Макс увлекся рассказом. Это было заметно. Он торопился рассказывать:
– Какое влияние? Хм... Пока каф не принадлежит никому, это – стихийная энергия. Характер ее влияния на окружающий мир может быть какой угодно. Каф способен вызвать землетрясение в пустыне, песчаную бурю на заснеженных горных склонах, наводнение в лесной чаще и пожар на болотных топях. Звери и птицы чуют гибельную энергию и заранее покидают то место, где концентрируется каф. Зато появляются другие существа. Дети Поля называют их итху – нерожденные демоны.
– Как это – нерожденные? – спросил я.
– Хм... Дети Поля верят в то, что энергия кафа разъедает оболочку земли, проникая в темные глубины, где обитают твари, чье рождение еще не состоялось.
– Не совсем понимаю.
– Я тоже. Все, что есть в Поле, сотворено Создателями. Но ведь никто не может создать нечто из ничего. Тот же закон сохранения энергии. Каф преобразует небытие таким образом, что итху создают сами себя и появляются перед людьми в своем истинном сокровенном виде. Некоторое время каф активно функционирует, его энергия все возрастает, а достигая абсолютного максимума, распыляется.
– И все-таки не понимаю...
– Я, можно подумать, много понимаю! – фыркнул Макс. – Говорю, что слышал: не больше и не меньше. В общем, тот, кто осмелится искать каф, должен в первую очередь искать места, где происходят странные вещи. Только вот в Полях то и дело происходит что-нибудь странное, так что такие поиски – дело трудное. Единственное, что точно можно сказать, – скорее всего каф появится в том месте, где ранее происходили кровопролитные битвы, обильные жертвоприношения и прочее. На месте Битвы Десяти Полей, например... В Поле Руин.
Макс замолчал.
«Вот тебе и руководство к действию», – невольно подумал я.
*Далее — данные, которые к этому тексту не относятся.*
/-- An EMERG of this unit is sent on segment `s` as soon as the line is free for it (R219, R249). -/
def Dev.queueEmerg (d : Dev) (s : Nat) (f : Frame) : Dev :=
  if d.lstate s == 2 then (d.modSeg s fun g => { g with own := g.own ++ [f] }).segStart s else d

/-- The EMERG frame of a code and ESN that this unit originates. -/
def Dev.emergFrame (d : Dev) (code esn : Nat) : Frame :=
  { dst := 0xFFF, src := d.addr, typ := 0x3F, prio := 3, seq := d.ring.seq, data := beBytes 1 code ++ beBytes 1 esn ++ beBytes 2 0 }

/-- One transmission of an originated EMERG on both segments (R249). -/
def Dev.emitEmerg (d : Dev) (code esn : Nat) : Dev :=
  let f := d.emergFrame code esn
  let d := (d.putRing { d.ring with seq := (d.ring.seq + 1) % 256 })
  (d.queueEmerg 0 f).queueEmerg 1 f

/-- A code that EMERG_SEND sends: 01h, or 10h to FFh (R251). -/
def emergCode (c : Nat) : Bool := c == 1 || decide (16 ≤ c)

/-- R249, R251: RING_CTL.EMERG_SEND originates an EMERG with the next ESN, or sets SEND_REJ; while an EMERG of this unit has repeats to come, the bit still
reads 1 and a further 1 does nothing (R13). -/
def emergSend (d : Dev) : Dev :=
  let code := d.f F.RING_CTL_EMERG_CODE
  if !d.running || d.ring.emergOut.isSome then d
  else if !emergCode code || d.addr == 0 then d.set F.RING_EMERG_SEND_REJ 1
  else
    let esn := d.ring.esn
    ((d.putRing { d.ring with esn := (esn + 1) % 256, emergOut := some (code, esn, 2) })).emitEmerg code esn

/-- EMERG_SEND (R249). -/
def execEmergSend (s : State) : Host.Outcome State Fault Refusal := done s (emergSend s.dev)

/-- R249: 1 ms later the originator repeats its EMERG, three times in all. -/
def emergRepeat (d : Dev) : Dev :=
  match d.ring.emergOut with
  | some (code, esn, n) =>
    if !d.running || n == 0 then d
    else ((d.putRing { d.ring with emergOut := if n == 1 then none else some (code, esn, n - 1) })).emitEmerg code esn
  | none => d

/-- EMERG_REPEAT (R249). -/
def execEmergRepeat (s : State) : Host.Outcome State Fault Refusal := done s (emergRepeat s.dev)

/-- What an EMERG does here (R251): HOLD releases the reserve, EVB4 source 14; 10h to FFh raise source 15; other codes are ignored. -/
def Dev.actEmerg (d : Dev) (src esn code : Nat) : Dev :=
  if !emergCode code then d
  else
    let d := (((d.set F.RING_EMERG_RX 1).set F.RING_EMERG_SRC src).set F.RING_EMERG_ESN esn).set F.RING_EMERG_CODE code
    if code == 1 then (d.raise 4 14).releaseReserve else d.raise 4 15

/-- R249, R250: an EMERG arrives on segment `s`: forwarded cut-through on the other segment unless it is this unit's own or has been seen within
2 × BUDGET, and acted on once, at its first arrival with a good CRC. One of a wrong length is answered NAK 02h and not acted on (R223). -/
def emergRx (d : Dev) (s : Nat) (f : RxFrame) (crcOk : Bool) (use : LineUse) : Dev :=
  let code := beAt f.data 0 1
  let esn := beAt f.data 1 1
  let fr := rxFrame f 0x3F
  d.heard s (some fr) fr.bytes fun d =>
    if !d.listens s then d
    else if crcOk && f.data.length != 4 then d.nak s fr 2
    else
      let d := if crcOk then d.learn s f.src else d.incSat (F.SEG_CNT_CRC_ERR s)
      if f.src == d.addr && d.addr != 0 then d
      else
        let live := d.ring.emergSeen.filter fun x => decide (d.pw.clock < x.time + 2000 * d.f F.RING_CFG_BUDGET)
        let old := live.find? fun x => x.src == f.src && x.esn == esn
        let acted := match old with
          | some x => x.acted
          | none => false
        let d := if old.isNone then d.sendEmerg (otherSeg s) fr use else d
        let me : EmergSeen := { src := f.src, esn := esn, time := (old.map (·.time)).getD d.pw.clock, acted := acted || crcOk }
        let d := (d.putRing { d.ring with emergSeen := me :: live.filter fun x => !(x.src == f.src && x.esn == esn) })
        if crcOk && !acted then d.actEmerg f.src esn code else d

/-- RING_EMERG_RX (R249); `crcOk`: its CRC proved good; `use`: what used the other segment. -/
def execRingEmergRx (sg : Fin 2) (f : RxFrame) (crcOk : Bool) (use : LineUse) (s : State) : Host.Outcome State Fault Refusal :=
  done s (emergRx s.dev sg f crcOk use)

end Sys2Proof.Machine
end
– Приехали, – сказал Макс и свернул на обочину.

 

Автомобиль мы спустили с трассы, завели в лесопосадки и замаскировали ветвями. Перед этим Макс достал из багажника мой меч и с полдесятка метательных ножей. Меч отдал мне (я вложил его в металлическое кольцо на поясе джинсов), ножи рассовал по наколенным карманам своих штанов, закрыл багажник и кинул еще пару веток на него.
– Сойдет, – сказал Макс, – все равно здесь редко кто останавливается. Через сто метров мотель. Ну что? Пошли?
– Одни? – удивился я. – Так ведь пока нет никого...
– Догонят, – усмехнулся Макс.
Догонят? А подождать не проще?
Макс еще немного постоял, разминая плечи, потом положил мне руку на плечо:
– Вот что. Когда ты в первый раз входил в Поле – на испытание, – я не думал, что там окажется кто-то, кроме детей Поля. Кладбище – наша территория, Мертвые не имеют права появляться там. Сам знаешь уже – нас мало, мы не можем уследить за перемещениями Мертвых. Сияющую Сферу мы положили буквально в нескольких метрах от входа – до нее идти было минуту. Минута туда, минута – обратно. Честно признаться, я считал, что ты вообще никого не встретишь. Поэтому и не стал тебя инструктировать. Не хотел грузить лишний раз. А на этот раз мы в Поле задержимся дольше двух минут, гораздо дольше. Для тебя, для новообращенного, – это серьезная проверка.
Насупив брови, он выдержал значительную паузу. Я в ответ на обидный назидательный тон едва не брякнул: «И еще неизвестно, как бы ты себя вел в подземелье сшиас...» – но сдержался.
– Помни, что я тебе говорил, – продолжил Макс, – новообращенный – тот же слепой. Везде следуй за мной. Куда я – туда и ты. Один неверный шаг – и... – Его лицо вдруг набрякло и потемнело. Должно быть, он вспомнил Гриньку. – А теперь самое главное, – встряхнувшись, повысил голос Макс. – Не забыл еще цвета Мертвого Дома?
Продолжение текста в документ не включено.